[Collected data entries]
/-- The data a transfer moves, as it completes (R265, R266, R269, R270, R274). (DESIGN CHOICE, log 40) -/
def runXfer (b : Bay) (s : State) (op : XOp) : XDone :=
  match op with
  | .mov x y =>
    let l := movOut x y.bytes
    let g := goodPart s l
    { st := streamOut y (outBytes s g) s (some b), rd := g.length, wr := g.length, nulls := 0,
      bad := (l[g.length]?).map (fun o => o.1) }
  | .movq x q t n =>
    let l := movOut x (min 2048 x.bytes)
    let g := goodPart s l
    let full := if g.length = l.length then n else g.length / 64
    { st := s.updBay b (fillQueue b q t (dqChunks (outBytes s g) full)), rd := g.length, wr := g.length, nulls := 0,
      bad := (l[g.length]?).map (fun o => o.1) }
  | .gath i x y =>
    let l := gathOut s i x
    let g := goodPart s l
    { st := streamOut y (outBytes s g) s (some b), rd := outReads g + 4 * cdiv4 g.length x.rowBytes, wr := g.length,
      nulls := nullsOf s i x.rows (cdiv4 g.length x.rowBytes), bad := (l[g.length]?).map (fun o => o.1) }
  | .scat acc i x y => scatFrom b s acc i x y ⟨s, 0, 0, 0, none⟩ 0 i.count
  | .ring _ _ => ⟨s, 0, 0, 0, none⟩
where
  /-- Ceiling division. -/
  cdiv4 (a k : Nat) : Nat := (a + k - 1) / k

/-! ### Completion, halts, rings -/

/-- A record of a run has completed; the run's flag when it was the last (R272). -/
def endRecord (no : Nat) (x : Xfer) : Xfer × Option LFlag :=
  match x.runs.find? (fun r => r.no == no) with
  | some r =>
    if r.left ≤ 1 then ({ x with runs := x.runs.filter (fun z => z.no != no) }, r.fd)
    else ({ x with runs := x.runs.map (fun z => if z.no = no then { z with left := z.left - 1 } else z) }, none)
  | none => (x, none)

/-- Notes the completion of a ring record. -/
def recordDone (b : Bay) (no : Nat) (s : State) : State :=
  let r := endRecord no (s.bay b).xf
  putFlagOpt b r.2 (updXf b (fun _ => r.1) s)

/-- Halts the transfer channel; HCODE keeps the fault that halted it where it stands halted already (R274, R275). -/
def haltChannel (b : Bay) (code : Nat) (s : State) : State :=
  channelFault b code (updXf b (fun x => { x with halt := true, hcode := if x.halt then x.hcode else BitVec.ofNat 8 code }) s)

/-- The bytes a transfer reads and those it writes. -/
def XOp.touched (s : State) : XOp → List Nat × List Nat
  | .mov x y => (x.addrs 0 (min x.bytes y.bytes), y.addrs 0 y.bytes)
  | .movq x _ _ _ => (x.addrs 0 (min 2048 x.bytes), [])
  | .gath i x y => ((gathOut s i x).flatMap (fun o => o.1), y.addrs 0 (i.count * x.rowBytes))
  | .scat acc i x y =>
    let rows := (List.range i.count).filter (fun p => decide (idxVal s i p < y.rows))
    let dst := rows.flatMap (fun p => y.addrs (idxVal s i p * y.rowBytes) y.rowBytes)
    ((List.range i.count).flatMap (idxAddrs i) ++ rows.flatMap (fun p => x.addrs (p * y.rowBytes) y.rowBytes) ++
      (if acc then dst else []), dst)
  | .ring _ _ => ([], [])

/-- The requester of R289 a stack sees in bay b's transfer: its own engine, or fabric inbound from another bay (R299). -/
def xfRequester (b : Bay) (need : List Nat) (s : State) : Nat :=
  match firstBad s need with
  | some a => if inStack a && bayAt s a != b.val then 5 else 6
  | none => 6

/-- The counts of OD 0x6060 after a transfer. -/
def Xfer.counted (x : Xfer) (r : XDone) : Xfer :=
  { x with rd := satAdd 64 x.rd r.rd, wr := satAdd 64 x.wr r.wr, nulls := satAdd 64 x.nulls r.nulls }
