-- ==== Sys2Proof/Machine/Kem.lean ====
section
/-! DEFINITION. ML-KEM-1024 encapsulation of FIPS 203 (R342, R343). (PRESUMED, log 83) -/

namespace Sys2Proof.Machine

/-! ### SHA-3 (FIPS 202) -/

/-- The SHA-3 padding: the suffix 01, then 1 0* 1 to a multiple of the rate. -/
def sha3Pad (rate : Nat) (m : List Byte) : List Byte :=
  let k := rate - m.length % rate
  m ++ (if k = 1 then [0x86#8] else 0x06#8 :: (List.replicate (k - 2) 0#8 ++ [0x80#8]))

/-- SHA-3 with a rate, `n` bytes of output. -/
def sha3 (rate n : Nat) (m : List Byte) : List Byte :=
  let p := sha3Pad rate m
  (release rate (absorb rate (List.replicate 25 0) (blocks rate p (p.length / rate)))).take n

/-! ### Polynomials of 256 coefficients modulo 3,329 -/

/-- The modulus. -/
def kemQ : Nat := 3329

/-- A power modulo the modulus. -/
def kemPow (g n : Nat) : Nat := powMod kemQ g 16 n

/-- The seven bits of a number reversed. -/
def rev7 (i : Nat) : Nat := (List.range 7).foldl (fun r k => if i.testBit k then r + 2 ^ (6 - k) else r) 0

/-- The root of the i-th factor X² - γ. -/
def kemRoot (i : Nat) : Nat := kemPow 17 (2 * rev7 i + 1)

/-- The value at g of the polynomial with coefficients in ascending order. -/
def kemEval (g : Nat) (l : List Nat) : Nat := l.foldr (fun c v => (c + g * v) % kemQ) 0

/-- The coefficients at even and odd places. -/
def evens : List Nat → List Nat
  | c :: _ :: r => c :: evens r
  | l => l

def odds : List Nat → List Nat
  | _ :: d :: r => d :: odds r
  | _ => []

/-- Two lists woven. -/
def weave (l r : List Nat) : List Nat := (l.zip r).flatMap (fun p => [p.1, p.2])

/-- A polynomial modulo each of the 128 factors. -/
def kemNtt (f : List Nat) : List Nat :=
  (List.range 128).flatMap (fun i => [kemEval (kemRoot i) (evens f), kemEval (kemRoot i) (odds f)])

/-- One half of the inverse: the coefficients j of a list of values at the 128 roots; 3,303 is the inverse of 128. -/
def kemHalf (l : List Nat) : List Nat :=
  (List.range 128).map (fun j =>
    3303 * ((l.zipIdx.map (fun e => e.1 * kemPow (kemRoot e.2) (256 - j))).sum % kemQ) % kemQ)

/-- The polynomial of its residues. -/
def kemInv (f : List Nat) : List Nat := weave (kemHalf (evens f)) (kemHalf (odds f))

/-- The product of two polynomials given by their residues, factor by factor. -/
def kemMul (f g : List Nat) : List Nat :=
  (List.range 128).flatMap (fun i =>
    let x := f.getD (2 * i) 0
    let y := f.getD (2 * i + 1) 0
    let u := g.getD (2 * i) 0
    let v := g.getD (2 * i + 1) 0
    [(x * u + y * v % kemQ * kemRoot i) % kemQ, (x * v + y * u) % kemQ])

/-- The sum of two polynomials. -/
def kemAdd (f g : List Nat) : List Nat := List.zipWith (fun x y => (x + y) % kemQ) f g

/-- The inner product of two vectors of residues. -/
def kemDot (l r : List (List Nat)) : List Nat :=
  (List.zipWith kemMul l r).foldl kemAdd (List.replicate 256 0)

/-! ### Sampling and coding -/

/-- The 12-bit values below the modulus in a string, two to three bytes. -/
def kemCands : List Byte → List Nat
  | x :: y :: z :: r =>
    [x.toNat + y.toNat % 16 * 256, y.toNat / 16 + z.toNat * 16].filter (fun v => decide (v < kemQ)) ++ kemCands r
  | _ => []

/-- Candidates from successive release states of SHAKE128 until there are 256. -/
def kemFill : Nat → List Nat → List Nat → List Nat
  | 0, _, acc => acc
  | n + 1, st, acc => if 256 ≤ acc.length then acc else kemFill n (keccakF st) (acc ++ kemCands (release 168 st))

/-- Entry (i, j) of the matrix of a seed, as residues. -/
def kemEntry (seed : List Byte) (i j : Nat) : List Nat :=
  (kemFill 64 (shake128 (seed ++ [BitVec.ofNat 8 j, BitVec.ofNat 8 i])) []).take 256

/-- Two coefficients of a byte of the centred binomial distribution with parameter 2. -/
def kemNibble (v : Nat) : Nat := (v % 2 + v / 2 % 2 + kemQ - v / 4 % 2 - v / 8 % 2) % kemQ

/-- The N-th noise polynomial of a seed. -/
def kemNoise (r : List Byte) (n : Nat) : List Nat :=
  (shake256 (r ++ [BitVec.ofNat 8 n]) 128).flatMap (fun v => [kemNibble (v.toNat % 16), kemNibble (v.toNat / 16)])

/-- A polynomial of 12-bit coefficients, two in three bytes. -/
def kemDecode : List Byte → List Nat
  | x :: y :: z :: r => (x.toNat + y.toNat % 16 * 256) :: (y.toNat / 16 + z.toNat * 16) :: kemDecode r
  | _ => []

/-- Coefficients rounded to d bits, and the bytes that hold them. -/
def kemCompress (d : Nat) (f : List Nat) : List Byte :=
  leBytes ((f.map (fun x => (2 ^ (d + 1) * x + kemQ) / (2 * kemQ) % 2 ^ d)).foldr (fun c v => c + 2 ^ d * v) 0) (32 * d)

/-- A message as a polynomial: each bit 0 or 1,665. -/
def kemMessage (m : List Byte) : List Nat := (List.range 256).map (fun i => if (leNat m).testBit i then 1665 else 0)

/-! ### Encapsulation -/

/-- The ciphertext of a message under an encapsulation key, with the seed of its noise. -/
def kemEncrypt (ek m r : List Byte) : List Byte :=
  let seed := ek.drop 1536
  let t := (List.range 4).map (fun i => kemDecode ((ek.drop (384 * i)).take 384))
  let y := (List.range 4).map (fun i => kemNtt (kemNoise r i))
  let u := (List.range 4).map (fun i =>
    kemAdd (kemInv (kemDot ((List.range 4).map (fun j => kemEntry seed j i)) y)) (kemNoise r (4 + i)))
  let v := kemAdd (kemAdd (kemInv (kemDot t y)) (kemNoise r 8)) (kemMessage m)
  u.flatMap (kemCompress 11) ++ kemCompress 5 v

/-- The shared secret and the noise seed of an encapsulation with randomness m. -/
def kemSeeds (ek m : List Byte) : List Byte := sha3 72 64 (m ++ sha3 136 32 ek)

/-- The shared secret, and the ciphertext. (PRESUMED, log 83) -/
def kemSecret (ek m : List Byte) : List Byte := (kemSeeds ek m).take 32

def kemCipher (ek m : List Byte) : List Byte := kemEncrypt ek m ((kemSeeds ek m).drop 32)

end Sys2Proof.Machine
end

## REQUIRED ACTION
Would you copy every line of the entries in which "Machine" appears?

## PROBLEM SOLUTION
-- ==== Sys2Proof/Machine/Kem.lean ====
namespace Sys2Proof.Machine
end Sys2Proof.Machine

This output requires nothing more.